→ Excerpts from a dataset:

/-- A tree as TREE_BUILD leaves it meets the five tree invariants. -/
theorem BuiltOk.treeRules (h : BuiltOk t) : TreeRules t where
  leaf_reached sym n hl := by
    obtain ⟨-, nd, hn, -, h0, h1⟩ := h.leaf_node hl
    obtain ⟨r, c, hr, hd⟩ := h.reached hn
    exact ⟨⟨nd, hn, h0, h1⟩, r, hr, c, hd, fun _ hd' => h.path_unique hr hd' hd⟩
  children_point_back p nd a b hin := by
    obtain ⟨na, nb, hna, hnb, hpa, hpb, -⟩ := h.inner_children hin
    exact ⟨na, nb, hna, hnb, hpa, hpb⟩
  root_has_no_parent r hr := by
    obtain ⟨nd, hn⟩ := Option.isSome_iff_exists.1 (h.root_present r hr)
    exact ⟨nd, hn, (h.top r nd hn).2 hr⟩
  weight_is_sum p nd a b hin := by
    obtain ⟨na, nb, hna, hnb, -, -, hw⟩ := h.inner_children hin
    exact ⟨na, nb, hna, hnb, hw⟩
  reached_iff n := by
    constructor
    · rintro ⟨r, c, -, hd⟩
      obtain ⟨nd, hn⟩ := descend_present hd
      rcases Nat.lt_or_ge n.val 256 with hlt | hge
      · obtain ⟨sym, hl, -⟩ := h.leaf_of_lt hn hlt
        exact .inl ⟨sym, hl⟩
      · exact .inr ⟨hge, by rw [hn]; rfl⟩
    · rintro (⟨sym, hl⟩ | ⟨-, hs⟩)
      · obtain ⟨-, nd, hn, -⟩ := h.leaf_node hl
        exact h.reached hn
      · obtain ⟨nd, hn⟩ := Option.isSome_iff_exists.1 hs
        exact h.reached hn

end

/-! ### The obligations -/

/-- Settles O31: a built tree that keeps the invariant is as TREE_BUILD leaves it, and such a tree meets the rules. -/
theorem treeRulesHoldAfterEveryStep : Obligations.TreeRulesHoldAfterEveryStep := by
  intro s t hs h hb
  exact ((step_blockInv h hs).tree.builtOk hb).treeRules

/-- Settles O33, by the cases of a step and, for a command, by the unit it writes. -/
theorem everyStepKeepsTheInvariant : Obligations.EveryStepKeepsTheInvariant :=
  fun _ _ hs h => step_blockInv h hs

/-- Settles O35, by the unit the command writes. -/
theorem commandsWriteOnlyTheirUnit : Obligations.CommandsWriteOnlyTheirUnit := by
  intro i s t h
  cases exec_move h with
  | reader hi hm =>
    refine ⟨fun h1 h2 h3 => ?_, fun _ _ _ _ => hm.bw, fun _ _ => hm.tree, fun _ => hm.freq, hm.host⟩
    rcases hi with hi | hi | hi
    exacts [absurd hi h1, absurd hi h2, absurd hi h3]
  | writer hi hm =>
    refine ⟨fun _ _ _ => hm.br, fun h1 h2 h3 h4 => ?_, fun _ _ => hm.tree, fun _ => hm.freq, hm.host⟩
    rcases hi with ⟨data, hi⟩ | hi | hi | ⟨sym, hi⟩
    exacts [absurd hi (h1 data), absurd hi h2, absurd hi h3, absurd hi (h4 sym)]
  | table hi hio htree =>
    obtain ⟨sym, data, hi⟩ := hi
    exact ⟨fun _ _ _ => hio.br, fun _ _ _ _ => hio.bw, fun _ _ => htree, fun hne => absurd hi (hne sym data), hio.host⟩
  | clears hi hio hfreq =>
    exact ⟨fun _ _ _ => hio.br, fun _ _ _ _ => hio.bw, fun hne _ => absurd hi hne, fun _ => hfreq, hio.host⟩
  | builds hi hb _ hio hfreq =>
    refine ⟨fun _ _ _ => hio.br, fun _ _ _ _ => hio.bw, fun _ hne => ?_, fun _ => hfreq, hio.host⟩
    rcases hne with hne | hbuilt
    · exact absurd hi hne
    · rw [hb] at hbuilt; cases hbuilt
  | nothing hio hfreq htree =>
    exact ⟨fun _ _ _ => hio.br, fun _ _ _ _ => hio.bw, fun _ _ => htree, fun _ => hfreq, hio.host⟩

→ AIM OF THE TASK: A verbatim reproduction of all the records above is the expected answer.

→ RESULT OF THIS EXERCISE:
/-- A tree as TREE_BUILD leaves it meets the five tree invariants. -/
theorem BuiltOk.treeRules (h : BuiltOk t) : TreeRules t where
  leaf_reached sym n hl := by
    obtain ⟨-, nd, hn, -, h0, h1⟩ := h.leaf_node hl
    obtain ⟨r, c, hr, hd⟩ := h.reached hn
    exact ⟨⟨nd, hn, h0, h1⟩, r, hr, c, hd, fun _ hd' => h.path_unique hr hd' hd⟩
  children_point_back p nd a b hin := by
    obtain ⟨na, nb, hna, hnb, hpa, hpb, -⟩ := h.inner_children hin
    exact ⟨na, nb, hna, hnb, hpa, hpb⟩
  root_has_no_parent r hr := by
    obtain ⟨nd, hn⟩ := Option.isSome_iff_exists.1 (h.root_present r hr)
    exact ⟨nd, hn, (h.top r nd hn).2 hr⟩
  weight_is_sum p nd a b hin := by
    obtain ⟨na, nb, hna, hnb, -, -, hw⟩ := h.inner_children hin
    exact ⟨na, nb, hna, hnb, hw⟩
  reached_iff n := by
    constructor
    · rintro ⟨r, c, -, hd⟩
      obtain ⟨nd, hn⟩ := descend_present hd
      rcases Nat.lt_or_ge n.val 256 with hlt | hge
      · obtain ⟨sym, hl, -⟩ := h.leaf_of_lt hn hlt
        exact .inl ⟨sym, hl⟩
      · exact .inr ⟨hge, by rw [hn]; rfl⟩
    · rintro (⟨sym, hl⟩ | ⟨-, hs⟩)
      · obtain ⟨-, nd, hn, -⟩ := h.leaf_node hl
        exact h.reached hn
      · obtain ⟨nd, hn⟩ := Option.isSome_iff_exists.1 hs
        exact h.reached hn

end

/-! ### The obligations -/

/-- Settles O31: a built tree that keeps the invariant is as TREE_BUILD leaves it, and such a tree meets the rules. -/
theorem treeRulesHoldAfterEveryStep : Obligations.TreeRulesHoldAfterEveryStep := by
  intro s t hs h hb
  exact ((step_blockInv h hs).tree.builtOk hb).treeRules

/-- Settles O33, by the cases of a step and, for a command, by the unit it writes. -/
theorem everyStepKeepsTheInvariant : Obligations.EveryStepKeepsTheInvariant :=
  fun _ _ hs h => step_blockInv h hs

/-- Settles O35, by the unit the command writes. -/
theorem commandsWriteOnlyTheirUnit : Obligations.CommandsWriteOnlyTheirUnit := by
  intro i s t h
  cases exec_move h with
  | reader hi hm =>
    refine ⟨fun h1 h2 h3 => ?_, fun _ _ _ _ => hm.bw, fun _ _ => hm.tree, fun _ => hm.freq, hm.host⟩
    rcases hi with hi | hi | hi
    exacts [absurd hi h1, absurd hi h2, absurd hi h3]
  | writer hi hm =>
    refine ⟨fun _ _ _ => hm.br, fun h1 h2 h3 h4 => ?_, fun _ _ => hm.tree, fun _ => hm.freq, hm.host⟩
    rcases hi with ⟨data, hi⟩ | hi | hi | ⟨sym, hi⟩
    exacts [absurd hi (h1 data), absurd hi h2, absurd hi h3, absurd hi (h4 sym)]
  | table hi hio htree =>
    obtain ⟨sym, data, hi⟩ := hi
    exact ⟨fun _ _ _ => hio.br, fun _ _ _ _ => hio.bw, fun _ _ => htree, fun hne => absurd hi (hne sym data), hio.host⟩
  | clears hi hio hfreq =>
    exact ⟨fun _ _ _ => hio.br, fun _ _ _ _ => hio.bw, fun hne _ => absurd hi hne, fun _ => hfreq, hio.host⟩
  | builds hi hb _ hio hfreq =>
    refine ⟨fun _ _ _ => hio.br, fun _ _ _ _ => hio.bw, fun _ hne => ?_, fun _ => hfreq, hio.host⟩
    rcases hne with hne | hbuilt
    · exact absurd hi hne
    · rw [hb] at hbuilt; cases hbuilt
  | nothing hio hfreq htree =>
    exact ⟨fun _ _ _ => hio.br, fun _ _ _ _ => hio.bw, fun _ _ => htree, fun _ => hfreq, hio.host⟩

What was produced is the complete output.